How do you find these people in need? There are a million ways, but some of the easy ones are at local networking events, from Chamber of Commerce groups to more specific things like technology, marketing or other meet-ups. Don’t think of those things as just a way to find someone that can help YOU out, think of them too as a way to find people you can help, with or without a profit-motive in mind.
But that’s probably making this process more complex than it even needs to be. Look through your list of contacts, for goodness sake! Start with people you know. Look through your inbox. Look around your immediate sphere of influence, however “minor” you may think it is. This isn’t some bigtime board meeting we’re talking about here. This is an hour or two with someone you’d like to learn more about, plain and simple.

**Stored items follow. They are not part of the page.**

-- ==== Sys2Proof/Laws/Sequencer.lean ====
section
/-! SUPPORT. What each operation leaves alone, one lemma for each: the Test Sequencer's and the Extensometer Handler's
operations, with the giving on of firings. A field that a lemma does not name is one that the operation can change. -/

namespace Sys2Proof.Machine

/-! ## SeqOps -/

@[simp] theorem stopPhaseTimer_frame (s : State) :
    (stopPhaseTimer s).pending = s.pending ∧ (stopPhaseTimer s).links = s.links ∧
    (stopPhaseTimer s).force = s.force ∧ (stopPhaseTimer s).strain = s.strain ∧ (stopPhaseTimer s).ext = s.ext ∧
    (stopPhaseTimer s).motion = s.motion ∧ (stopPhaseTimer s).loop = s.loop ∧ (stopPhaseTimer s).prot = s.prot ∧
    (stopPhaseTimer s).seq.state = s.seq.state ∧ (stopPhaseTimer s).seq.method = s.seq.method ∧
    (stopPhaseTimer s).seq.phases = s.seq.phases ∧ (stopPhaseTimer s).seq.phase = s.seq.phase ∧
    (stopPhaseTimer s).seq.held = s.seq.held ∧ (stopPhaseTimer s).seq.armedTrigger = s.seq.armedTrigger ∧
    (stopPhaseTimer s).seq.fractured = s.seq.fractured ∧ (stopPhaseTimer s).seq.endReason = s.seq.endReason ∧
    (stopPhaseTimer s).seq.abortCause = s.seq.abortCause ∧ (stopPhaseTimer s).seq.pendingExit = s.seq.pendingExit ∧
    (stopPhaseTimer s).mon = s.mon ∧ (stopPhaseTimer s).router = s.router ∧ (stopPhaseTimer s).ins = s.ins ∧
    (stopPhaseTimer s).outs = s.outs ∧ (stopPhaseTimer s).result = s.result ∧ (stopPhaseTimer s).log = s.log ∧
    (stopPhaseTimer s).time = s.time ∧ (stopPhaseTimer s).host = s.host ∧ (stopPhaseTimer s).store = s.store ∧
    (stopPhaseTimer s).free = s.free := by
  simp [stopPhaseTimer]

@[simp] theorem abandonRemoval_frame (s : State) :
    (abandonRemoval s).pending = s.pending ∧ (abandonRemoval s).links = s.links ∧
    (abandonRemoval s).force = s.force ∧ (abandonRemoval s).strain = s.strain ∧
    (abandonRemoval s).ext.secondary = s.ext.secondary ∧
    (abandonRemoval s).ext.removeRequest = s.ext.removeRequest ∧ (abandonRemoval s).ext.slipM = s.ext.slipM ∧
    (abandonRemoval s).ext.slipX = s.ext.slipX ∧ (abandonRemoval s).motion = s.motion ∧
    (abandonRemoval s).loop = s.loop ∧ (abandonRemoval s).prot = s.prot ∧ (abandonRemoval s).seq = s.seq ∧
    (abandonRemoval s).mon = s.mon ∧ (abandonRemoval s).router = s.router ∧ (abandonRemoval s).ins = s.ins ∧
    (abandonRemoval s).outs = s.outs ∧ (abandonRemoval s).result.n = s.result.n ∧
    (abandonRemoval s).result.fracArmed = s.result.fracArmed ∧ (abandonRemoval s).log = s.log ∧
    (abandonRemoval s).time = s.time ∧ (abandonRemoval s).host = s.host ∧ (abandonRemoval s).store = s.store ∧
    (abandonRemoval s).free = s.free := by
  simp only [abandonRemoval]; (repeat' split) <;> simp

@[simp] theorem logTestEnd_frame (s : State) :
    (logTestEnd s).pending = s.pending ∧ (logTestEnd s).links = s.links ∧ (logTestEnd s).force = s.force ∧
    (logTestEnd s).strain = s.strain ∧ (logTestEnd s).ext = s.ext ∧ (logTestEnd s).motion = s.motion ∧
    (logTestEnd s).loop = s.loop ∧ (logTestEnd s).prot = s.prot ∧ (logTestEnd s).seq = s.seq ∧
    (logTestEnd s).mon = s.mon ∧ (logTestEnd s).router.routes = s.router.routes ∧
    (logTestEnd s).router.notices = s.router.notices ∧ (logTestEnd s).router.lost = s.router.lost ∧
    (logTestEnd s).ins = s.ins ∧ (logTestEnd s).outs = s.outs ∧ (logTestEnd s).result = s.result ∧
    (logTestEnd s).log.interval = s.log.interval ∧ (logTestEnd s).log.seqNo = s.log.seqNo ∧
    (logTestEnd s).log.stream = s.log.stream ∧ (logTestEnd s).log.firstSkipped = s.log.firstSkipped ∧
    (logTestEnd s).time = s.time ∧ (logTestEnd s).host = s.host ∧ (logTestEnd s).store = s.store ∧
    (logTestEnd s).free = s.free := by
  simp only [logTestEnd]; (repeat' split) <;> simp

@[simp] theorem enterEnd_frame (s : State) :
    (enterEnd s).pending = s.pending ∧ (enterEnd s).links = s.links ∧ (enterEnd s).force = s.force ∧
    (enterEnd s).strain = s.strain ∧ (enterEnd s).ext.primary = s.ext.primary ∧
    (enterEnd s).ext.secondary = s.ext.secondary ∧ (enterEnd s).ext.removal = s.ext.removal ∧
    (enterEnd s).ext.slipM = s.ext.slipM ∧ (enterEnd s).ext.slipX = s.ext.slipX ∧ (enterEnd s).motion = s.motion ∧
    (enterEnd s).loop = s.loop ∧ (enterEnd s).prot = s.prot ∧ (enterEnd s).seq.method = s.seq.method ∧
    (enterEnd s).seq.phases = s.seq.phases ∧ (enterEnd s).seq.phase = s.seq.phase ∧
    (enterEnd s).seq.held = s.seq.held ∧ (enterEnd s).seq.armedTrigger = s.seq.armedTrigger ∧
    (enterEnd s).seq.fractured = s.seq.fractured ∧ (enterEnd s).seq.endReason = s.seq.endReason ∧
    (enterEnd s).seq.abortCause = s.seq.abortCause ∧ (enterEnd s).seq.pendingExit = s.seq.pendingExit ∧
    (enterEnd s).seq.phaseStart = s.seq.phaseStart ∧ (enterEnd s).mon = s.mon ∧
    (enterEnd s).router.routes = s.router.routes ∧ (enterEnd s).router.notices = s.router.notices ∧
    (enterEnd s).router.lost = s.router.lost ∧ (enterEnd s).ins = s.ins ∧ (enterEnd s).outs = s.outs ∧
    (enterEnd s).result.n = s.result.n ∧ (enterEnd s).result.fracArmed = s.result.fracArmed ∧
    (enterEnd s).log.interval = s.log.interval ∧ (enterEnd s).log.seqNo = s.log.seqNo ∧
    (enterEnd s).log.stream = s.log.stream ∧ (enterEnd s).log.firstSkipped = s.log.firstSkipped ∧
    (enterEnd s).time.testTime = s.time.testTime ∧ (enterEnd s).time.sec = s.time.sec ∧
    (enterEnd s).time.ns = s.time.ns ∧ (enterEnd s).time.frac = s.time.frac ∧ (enterEnd s).time.step = s.time.step ∧
    (enterEnd s).time.trim = s.time.trim ∧ (enterEnd s).time.crystal = s.time.crystal ∧
    (enterEnd s).time.msSeen = s.time.msSeen ∧ (enterEnd s).host = s.host ∧ (enterEnd s).store = s.store ∧
    (enterEnd s).free = s.free := by
  simp only [enterEnd]; (repeat' split) <;> simp

@[simp] theorem stopEnded_frame (s : State) :
    (stopEnded s).pending = s.pending ∧ (stopEnded s).links = s.links ∧ (stopEnded s).force = s.force ∧
    (stopEnded s).strain = s.strain ∧ (stopEnded s).ext.primary = s.ext.primary ∧
    (stopEnded s).ext.secondary = s.ext.secondary ∧ (stopEnded s).ext.removal = s.ext.removal ∧
    (stopEnded s).ext.slipM = s.ext.slipM ∧ (stopEnded s).ext.slipX = s.ext.slipX ∧
    (stopEnded s).motion = s.motion ∧ (stopEnded s).loop = s.loop ∧ (stopEnded s).prot = s.prot ∧
    (stopEnded s).seq.method = s.seq.method ∧ (stopEnded s).seq.phases = s.seq.phases ∧
    (stopEnded s).seq.phase = s.seq.phase ∧ (stopEnded s).seq.held = s.seq.held ∧
    (stopEnded s).seq.armedTrigger = s.seq.armedTrigger ∧ (stopEnded s).seq.fractured = s.seq.fractured ∧
    (stopEnded s).seq.endReason = s.seq.endReason ∧ (stopEnded s).seq.abortCause = s.seq.abortCause ∧
    (stopEnded s).seq.pendingExit = s.seq.pendingExit ∧ (stopEnded s).seq.phaseStart = s.seq.phaseStart ∧
    (stopEnded s).mon = s.mon ∧ (stopEnded s).router.routes = s.router.routes ∧
    (stopEnded s).router.notices = s.router.notices ∧ (stopEnded s).router.lost = s.router.lost ∧
    (stopEnded s).ins = s.ins ∧ (stopEnded s).outs = s.outs ∧ (stopEnded s).result.n = s.result.n ∧
    (stopEnded s).result.fracArmed = s.result.fracArmed ∧ (stopEnded s).log.interval = s.log.interval ∧
    (stopEnded s).log.seqNo = s.log.seqNo ∧ (stopEnded s).log.stream = s.log.stream ∧
    (stopEnded s).log.firstSkipped = s.log.firstSkipped ∧ (stopEnded s).time.testTime = s.time.testTime ∧
    (stopEnded s).time.sec = s.time.sec ∧ (stopEnded s).time.ns = s.time.ns ∧
    (stopEnded s).time.frac = s.time.frac ∧ (stopEnded s).time.step = s.time.step ∧
    (stopEnded s).time.trim = s.time.trim ∧ (stopEnded s).time.crystal = s.time.crystal ∧
    (stopEnded s).time.msSeen = s.time.msSeen ∧ (stopEnded s).host = s.host ∧ (stopEnded s).store = s.store ∧
    (stopEnded s).free = s.free := by
  simp only [stopEnded]; (repeat' split) <;> simp

@[simp] theorem enterStop_frame (d : StopDest) (s : State) :
    (enterStop d s).pending = s.pending ∧ (enterStop d s).links = s.links ∧ (enterStop d s).force = s.force ∧
    (enterStop d s).strain = s.strain ∧ (enterStop d s).ext.primary = s.ext.primary ∧
    (enterStop d s).ext.secondary = s.ext.secondary ∧ (enterStop d s).ext.removal = s.ext.removal ∧
    (enterStop d s).ext.slipM = s.ext.slipM ∧ (enterStop d s).ext.slipX = s.ext.slipX ∧
    (enterStop d s).motion.encCount = s.motion.encCount ∧ (enterStop d s).motion.softLower = s.motion.softLower ∧
    (enterStop d s).motion.softUpper = s.motion.softUpper ∧ (enterStop d s).motion.sign = s.motion.sign ∧
    (enterStop d s).motion.refX = s.motion.refX ∧ (enterStop d s).motion.encA = s.motion.encA ∧
    (enterStop d s).motion.encB = s.motion.encB ∧ (enterStop d s).motion.encErrors = s.motion.encErrors ∧
    (enterStop d s).motion.periodDue = s.motion.periodDue ∧ (enterStop d s).motion.dwell = s.motion.dwell ∧
    (enterStop d s).motion.zeroRun = s.motion.zeroRun ∧ (enterStop d s).motion.blind = s.motion.blind ∧
    (enterStop d s).motion.lastWord = s.motion.lastWord ∧ (enterStop d s).loop.gPos = s.loop.gPos ∧
    (enterStop d s).loop.gStress = s.loop.gStress ∧ (enterStop d s).loop.gStrain = s.loop.gStrain ∧
    (enterStop d s).loop.target = s.loop.target ∧ (enterStop d s).prot.latched = s.prot.latched ∧
    (enterStop d s).prot.overload = s.prot.overload ∧ (enterStop d s).prot.gripCount = s.prot.gripCount ∧
    (enterStop d s).seq.method = s.seq.method ∧ (enterStop d s).seq.phases = s.seq.phases ∧
    (enterStop d s).seq.phase = s.seq.phase ∧ (enterStop d s).seq.held = s.seq.held ∧
    (enterStop d s).seq.armedTrigger = s.seq.armedTrigger ∧ (enterStop d s).seq.fractured = s.seq.fractured ∧
    (enterStop d s).seq.endReason = s.seq.endReason ∧ (enterStop d s).seq.abortCause = s.seq.abortCause ∧
    (enterStop d s).seq.pendingExit = s.seq.pendingExit ∧ (enterStop d s).seq.phaseStart = s.seq.phaseStart ∧
    (enterStop d s).mon = s.mon ∧ (enterStop d s).router.routes = s.router.routes ∧
    (enterStop d s).router.notices = s.router.notices ∧ (enterStop d s).router.lost = s.router.lost ∧
    (enterStop d s).ins = s.ins ∧ (enterStop d s).outs = s.outs ∧ (enterStop d s).result.n = s.result.n ∧
    (enterStop d s).result.fracArmed = s.result.fracArmed ∧ (enterStop d s).log.interval = s.log.interval ∧
    (enterStop d s).log.seqNo = s.log.seqNo ∧ (enterStop d s).log.stream = s.log.stream ∧
    (enterStop d s).log.firstSkipped = s.log.firstSkipped ∧ (enterStop d s).time.testTime = s.time.testTime ∧
    (enterStop d s).time.sec = s.time.sec ∧ (enterStop d s).time.ns = s.time.ns ∧
    (enterStop d s).time.frac = s.time.frac ∧ (enterStop d s).time.step = s.time.step ∧
    (enterStop d s).time.trim = s.time.trim ∧ (enterStop d s).time.crystal = s.time.crystal ∧
    (enterStop d s).time.msSeen = s.time.msSeen ∧ (enterStop d s).host = s.host ∧ (enterStop d s).store = s.store ∧
    (enterStop d s).free = s.free := by
  simp only [enterStop]; (repeat' split) <;> simp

And a final note on this point – this isn’t a one-time deal, folks. This could be a daily exercise if you want it to be. I try to book happy hour meetings Monday – Thursday (my beautiful bride gets my Fridays & weekends). If you’re on a budget, mid-morning coffee meetings are great. It’s rarely even necessary to pick up more than your own drink. A house coffee will cost you a buck or two. The relationships these meetings lead to could be worth millions in time, and I mean literally.
Step Two: Answer These
I don’t remember where I got this list a couple of years ago (Godin, maybe?), but taking the time to honestly answer each of the following 25 questions can be a great way to get to the heart of your true passions and professional desires. Share your answers with others or keep them completely to yourself, but DO write them down. I did this back in 2008 and was almost shocked to see how similar my answers are today, even in a profoundly different place in my personal and professional life.
25 Passion-Inspiring Questions
1. If you could do just one thing all day long and get paid well for doing it, what would you do?

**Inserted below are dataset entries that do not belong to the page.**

@[simp] theorem routeEvent_frame (e : EventRecord) (s : State) :
    (routeEvent e s).pending = s.pending ∧ (routeEvent e s).links = s.links ∧ (routeEvent e s).force = s.force ∧
    (routeEvent e s).strain = s.strain ∧ (routeEvent e s).ext.primary = s.ext.primary ∧
    (routeEvent e s).ext.secondary = s.ext.secondary ∧ (routeEvent e s).ext.removal = s.ext.removal ∧
    (routeEvent e s).ext.slipM = s.ext.slipM ∧ (routeEvent e s).ext.slipX = s.ext.slipX ∧
    (routeEvent e s).motion.encCount = s.motion.encCount ∧ (routeEvent e s).motion.softLower = s.motion.softLower ∧
    (routeEvent e s).motion.softUpper = s.motion.softUpper ∧ (routeEvent e s).motion.sign = s.motion.sign ∧
    (routeEvent e s).motion.refX = s.motion.refX ∧ (routeEvent e s).motion.encA = s.motion.encA ∧
    (routeEvent e s).motion.encB = s.motion.encB ∧ (routeEvent e s).motion.encErrors = s.motion.encErrors ∧
    (routeEvent e s).motion.periodDue = s.motion.periodDue ∧ (routeEvent e s).motion.dwell = s.motion.dwell ∧
    (routeEvent e s).motion.zeroRun = s.motion.zeroRun ∧ (routeEvent e s).motion.blind = s.motion.blind ∧
    (routeEvent e s).motion.lastWord = s.motion.lastWord ∧ (routeEvent e s).loop.gPos = s.loop.gPos ∧
    (routeEvent e s).loop.gStress = s.loop.gStress ∧ (routeEvent e s).loop.gStrain = s.loop.gStrain ∧
    (routeEvent e s).prot.latched = s.prot.latched ∧ (routeEvent e s).prot.overload = s.prot.overload ∧
    (routeEvent e s).prot.gripCount = s.prot.gripCount ∧ (routeEvent e s).seq.method = s.seq.method ∧
    (routeEvent e s).seq.phases = s.seq.phases ∧ (routeEvent e s).seq.phase = s.seq.phase ∧
    (routeEvent e s).seq.armedTrigger = s.seq.armedTrigger ∧ (routeEvent e s).seq.fractured = s.seq.fractured ∧
    (routeEvent e s).seq.endReason = s.seq.endReason ∧ (routeEvent e s).seq.abortCause = s.seq.abortCause ∧
    (routeEvent e s).seq.pendingExit = s.seq.pendingExit ∧ (routeEvent e s).seq.phaseStart = s.seq.phaseStart ∧
    (routeEvent e s).mon = s.mon ∧ (routeEvent e s).router.routes = s.router.routes ∧ (routeEvent e s).ins = s.ins ∧
    (routeEvent e s).result.n = s.result.n ∧ (routeEvent e s).result.fracArmed = s.result.fracArmed ∧
    (routeEvent e s).log.interval = s.log.interval ∧ (routeEvent e s).log.seqNo = s.log.seqNo ∧
    (routeEvent e s).log.stream = s.log.stream ∧ (routeEvent e s).log.firstSkipped = s.log.firstSkipped ∧
    (routeEvent e s).time.testTime = s.time.testTime ∧ (routeEvent e s).time.sec = s.time.sec ∧
    (routeEvent e s).time.ns = s.time.ns ∧ (routeEvent e s).time.frac = s.time.frac ∧
    (routeEvent e s).time.step = s.time.step ∧ (routeEvent e s).time.trim = s.time.trim ∧
    (routeEvent e s).time.crystal = s.time.crystal ∧ (routeEvent e s).time.msSeen = s.time.msSeen ∧
    (routeEvent e s).host = s.host ∧ (routeEvent e s).store = s.store ∧ (routeEvent e s).free = s.free := by
  simp only [routeEvent]; (repeat' split) <;> simp

@[simp] theorem drainFuel_frame (fuel : Nat) (s : State) :
    (drainFuel fuel s).pending = s.pending ∧ (drainFuel fuel s).links = s.links ∧
    (drainFuel fuel s).force = s.force ∧ (drainFuel fuel s).strain = s.strain ∧
    (drainFuel fuel s).ext.primary = s.ext.primary ∧ (drainFuel fuel s).ext.secondary = s.ext.secondary ∧
    (drainFuel fuel s).ext.removal = s.ext.removal ∧ (drainFuel fuel s).ext.slipM = s.ext.slipM ∧
    (drainFuel fuel s).ext.slipX = s.ext.slipX ∧ (drainFuel fuel s).motion.encCount = s.motion.encCount ∧
    (drainFuel fuel s).motion.softLower = s.motion.softLower ∧
    (drainFuel fuel s).motion.softUpper = s.motion.softUpper ∧ (drainFuel fuel s).motion.sign = s.motion.sign ∧
    (drainFuel fuel s).motion.refX = s.motion.refX ∧ (drainFuel fuel s).motion.encA = s.motion.encA ∧
    (drainFuel fuel s).motion.encB = s.motion.encB ∧ (drainFuel fuel s).motion.encErrors = s.motion.encErrors ∧
    (drainFuel fuel s).motion.periodDue = s.motion.periodDue ∧ (drainFuel fuel s).motion.dwell = s.motion.dwell ∧
    (drainFuel fuel s).motion.zeroRun = s.motion.zeroRun ∧ (drainFuel fuel s).motion.blind = s.motion.blind ∧
    (drainFuel fuel s).motion.lastWord = s.motion.lastWord ∧ (drainFuel fuel s).loop.gPos = s.loop.gPos ∧
    (drainFuel fuel s).loop.gStress = s.loop.gStress ∧ (drainFuel fuel s).loop.gStrain = s.loop.gStrain ∧
    (drainFuel fuel s).prot.latched = s.prot.latched ∧ (drainFuel fuel s).prot.overload = s.prot.overload ∧
    (drainFuel fuel s).prot.gripCount = s.prot.gripCount ∧ (drainFuel fuel s).seq.method = s.seq.method ∧
    (drainFuel fuel s).seq.phases = s.seq.phases ∧ (drainFuel fuel s).seq.phase = s.seq.phase ∧
    (drainFuel fuel s).seq.armedTrigger = s.seq.armedTrigger ∧ (drainFuel fuel s).seq.fractured = s.seq.fractured ∧
    (drainFuel fuel s).seq.endReason = s.seq.endReason ∧ (drainFuel fuel s).seq.abortCause = s.seq.abortCause ∧
    (drainFuel fuel s).seq.pendingExit = s.seq.pendingExit ∧ (drainFuel fuel s).seq.phaseStart = s.seq.phaseStart ∧
    (drainFuel fuel s).mon = s.mon ∧ (drainFuel fuel s).router.routes = s.router.routes ∧
    (drainFuel fuel s).ins = s.ins ∧ (drainFuel fuel s).result.n = s.result.n ∧
    (drainFuel fuel s).result.fracArmed = s.result.fracArmed ∧ (drainFuel fuel s).log.interval = s.log.interval ∧
    (drainFuel fuel s).log.seqNo = s.log.seqNo ∧ (drainFuel fuel s).log.stream = s.log.stream ∧
    (drainFuel fuel s).log.firstSkipped = s.log.firstSkipped ∧ (drainFuel fuel s).time.testTime = s.time.testTime ∧
    (drainFuel fuel s).time.sec = s.time.sec ∧ (drainFuel fuel s).time.ns = s.time.ns ∧
    (drainFuel fuel s).time.frac = s.time.frac ∧ (drainFuel fuel s).time.step = s.time.step ∧
    (drainFuel fuel s).time.trim = s.time.trim ∧ (drainFuel fuel s).time.crystal = s.time.crystal ∧
    (drainFuel fuel s).time.msSeen = s.time.msSeen ∧ (drainFuel fuel s).host = s.host ∧
    (drainFuel fuel s).store = s.store ∧ (drainFuel fuel s).free = s.free := by
  induction fuel generalizing s with
  | zero => simp [drainFuel]
  | succ n ih => simp only [drainFuel]; (repeat' split) <;> simp [ih]

@[simp] theorem drainEvents_frame (s : State) :
    (drainEvents s).pending = s.pending ∧ (drainEvents s).links = s.links ∧ (drainEvents s).force = s.force ∧
    (drainEvents s).strain = s.strain ∧ (drainEvents s).ext.primary = s.ext.primary ∧
    (drainEvents s).ext.secondary = s.ext.secondary ∧ (drainEvents s).ext.removal = s.ext.removal ∧
    (drainEvents s).ext.slipM = s.ext.slipM ∧ (drainEvents s).ext.slipX = s.ext.slipX ∧
    (drainEvents s).motion.encCount = s.motion.encCount ∧ (drainEvents s).motion.softLower = s.motion.softLower ∧
    (drainEvents s).motion.softUpper = s.motion.softUpper ∧ (drainEvents s).motion.sign = s.motion.sign ∧
    (drainEvents s).motion.refX = s.motion.refX ∧ (drainEvents s).motion.encA = s.motion.encA ∧
    (drainEvents s).motion.encB = s.motion.encB ∧ (drainEvents s).motion.encErrors = s.motion.encErrors ∧
    (drainEvents s).motion.periodDue = s.motion.periodDue ∧ (drainEvents s).motion.dwell = s.motion.dwell ∧
    (drainEvents s).motion.zeroRun = s.motion.zeroRun ∧ (drainEvents s).motion.blind = s.motion.blind ∧
    (drainEvents s).motion.lastWord = s.motion.lastWord ∧ (drainEvents s).loop.gPos = s.loop.gPos ∧
    (drainEvents s).loop.gStress = s.loop.gStress ∧ (drainEvents s).loop.gStrain = s.loop.gStrain ∧
    (drainEvents s).prot.latched = s.prot.latched ∧ (drainEvents s).prot.overload = s.prot.overload ∧
    (drainEvents s).prot.gripCount = s.prot.gripCount ∧ (drainEvents s).seq.method = s.seq.method ∧
    (drainEvents s).seq.phases = s.seq.phases ∧ (drainEvents s).seq.phase = s.seq.phase ∧
    (drainEvents s).seq.armedTrigger = s.seq.armedTrigger ∧ (drainEvents s).seq.fractured = s.seq.fractured ∧
    (drainEvents s).seq.endReason = s.seq.endReason ∧ (drainEvents s).seq.abortCause = s.seq.abortCause ∧
    (drainEvents s).seq.pendingExit = s.seq.pendingExit ∧ (drainEvents s).seq.phaseStart = s.seq.phaseStart ∧
    (drainEvents s).mon = s.mon ∧ (drainEvents s).router.routes = s.router.routes ∧ (drainEvents s).ins = s.ins ∧
    (drainEvents s).result.n = s.result.n ∧ (drainEvents s).result.fracArmed = s.result.fracArmed ∧
    (drainEvents s).log.interval = s.log.interval ∧ (drainEvents s).log.seqNo = s.log.seqNo ∧
    (drainEvents s).log.stream = s.log.stream ∧ (drainEvents s).log.firstSkipped = s.log.firstSkipped ∧
    (drainEvents s).time.testTime = s.time.testTime ∧ (drainEvents s).time.sec = s.time.sec ∧
    (drainEvents s).time.ns = s.time.ns ∧ (drainEvents s).time.frac = s.time.frac ∧
    (drainEvents s).time.step = s.time.step ∧ (drainEvents s).time.trim = s.time.trim ∧
    (drainEvents s).time.crystal = s.time.crystal ∧ (drainEvents s).time.msSeen = s.time.msSeen ∧
    (drainEvents s).host = s.host ∧ (drainEvents s).store = s.store ∧ (drainEvents s).free = s.free := by
  simp [drainEvents]

@[simp] theorem dropRing_frame (n : Nat) (s : State) :
    (dropRing n s).pending = s.pending ∧ (dropRing n s).links = s.links ∧ (dropRing n s).force = s.force ∧
    (dropRing n s).strain = s.strain ∧ (dropRing n s).ext = s.ext ∧ (dropRing n s).motion = s.motion ∧
    (dropRing n s).loop = s.loop ∧ (dropRing n s).prot = s.prot ∧ (dropRing n s).seq = s.seq ∧
    (dropRing n s).mon = s.mon ∧ (dropRing n s).router.routes = s.router.routes ∧
    (dropRing n s).router.notices = s.router.notices ∧ (dropRing n s).router.lost = s.router.lost ∧
    (dropRing n s).ins = s.ins ∧ (dropRing n s).outs = s.outs ∧ (dropRing n s).result = s.result ∧
    (dropRing n s).log.state = s.log.state ∧ (dropRing n s).log.interval = s.log.interval ∧
    (dropRing n s).log.due = s.log.due ∧ (dropRing n s).log.seqNo = s.log.seqNo ∧
    (dropRing n s).log.stream = s.log.stream ∧ (dropRing n s).log.firstSkipped = s.log.firstSkipped ∧
    (dropRing n s).time = s.time ∧ (dropRing n s).host = s.host ∧ (dropRing n s).store = s.store ∧
    (dropRing n s).free = s.free := by
  simp only [dropRing]; (repeat' split) <;> simp

@[simp] theorem transmit_frame (s : State) :
    (transmit s).pending = s.pending ∧ (transmit s).links = s.links ∧ (transmit s).force = s.force ∧
    (transmit s).strain = s.strain ∧ (transmit s).ext = s.ext ∧ (transmit s).motion = s.motion ∧
    (transmit s).loop = s.loop ∧ (transmit s).prot = s.prot ∧ (transmit s).seq = s.seq ∧ (transmit s).mon = s.mon ∧
    (transmit s).router.routes = s.router.routes ∧ (transmit s).router.lost = s.router.lost ∧
    (transmit s).ins = s.ins ∧ (transmit s).outs = s.outs ∧ (transmit s).result = s.result ∧
    (transmit s).log.state = s.log.state ∧ (transmit s).log.interval = s.log.interval ∧
    (transmit s).log.due = s.log.due ∧ (transmit s).log.seqNo = s.log.seqNo ∧
    (transmit s).log.stream = s.log.stream ∧ (transmit s).log.firstSkipped = s.log.firstSkipped ∧
    (transmit s).time = s.time ∧ (transmit s).host.rx = s.host.rx ∧ (transmit s).host.replies = s.host.replies ∧
    (transmit s).host.goodFrames = s.host.goodFrames ∧ (transmit s).host.crcErrors = s.host.crcErrors ∧
    (transmit s).host.framingErrors = s.host.framingErrors ∧ (transmit s).host.overruns = s.host.overruns ∧
    (transmit s).host.framesSent = s.host.framesSent ∧ (transmit s).host.resetPending = s.host.resetPending ∧
    (transmit s).store = s.store ∧ (transmit s).free = s.free := by
  simp only [transmit]; (repeat' split) <;> simp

2. If you could only give one speech, for one hour, for one million people, what ONE WORD would that speech be about?
3. If you could only have one section of the bookstore to visit, which section would it be?
4. If you could only subscribe to ONE publication for the rest of your life, what would it be?
5. If you could only work 2 days a week, what would you do?
6. If you could only work 2 hours a week, what would you do?
7. If you could take a sabbatical for one year, where would you go and what would you do?
8. If you didn’t have to work, what would you do all day long?
9. If you were the last human on Earth, what would you still do every day?
10. What activity always makes you lose track of time?
11. What activity gives you the most energy?
12. What brings you to life?
13. What could you talk about forever?
14. What things are you able to do, without even trying?
15. What do you like to do, just for the fun of it?
16. What do you love to do that (you can’t believe) people actually pay you money to do?
17. What do you love to talk about?
18. What do you most enjoy making?
19. What have you always found to be easy?
20. What is the one thing that people couldn’t pay you NOT to do?
21. What pictures from your phone do you show people the most?
22. What questions do you look forward to be asked?
23. When you don’t know what to do, what do you find yourself doing to find your way?
24. Why do you admire the people you admire?
25. You, yourself, are at your best when you’re acting HOW?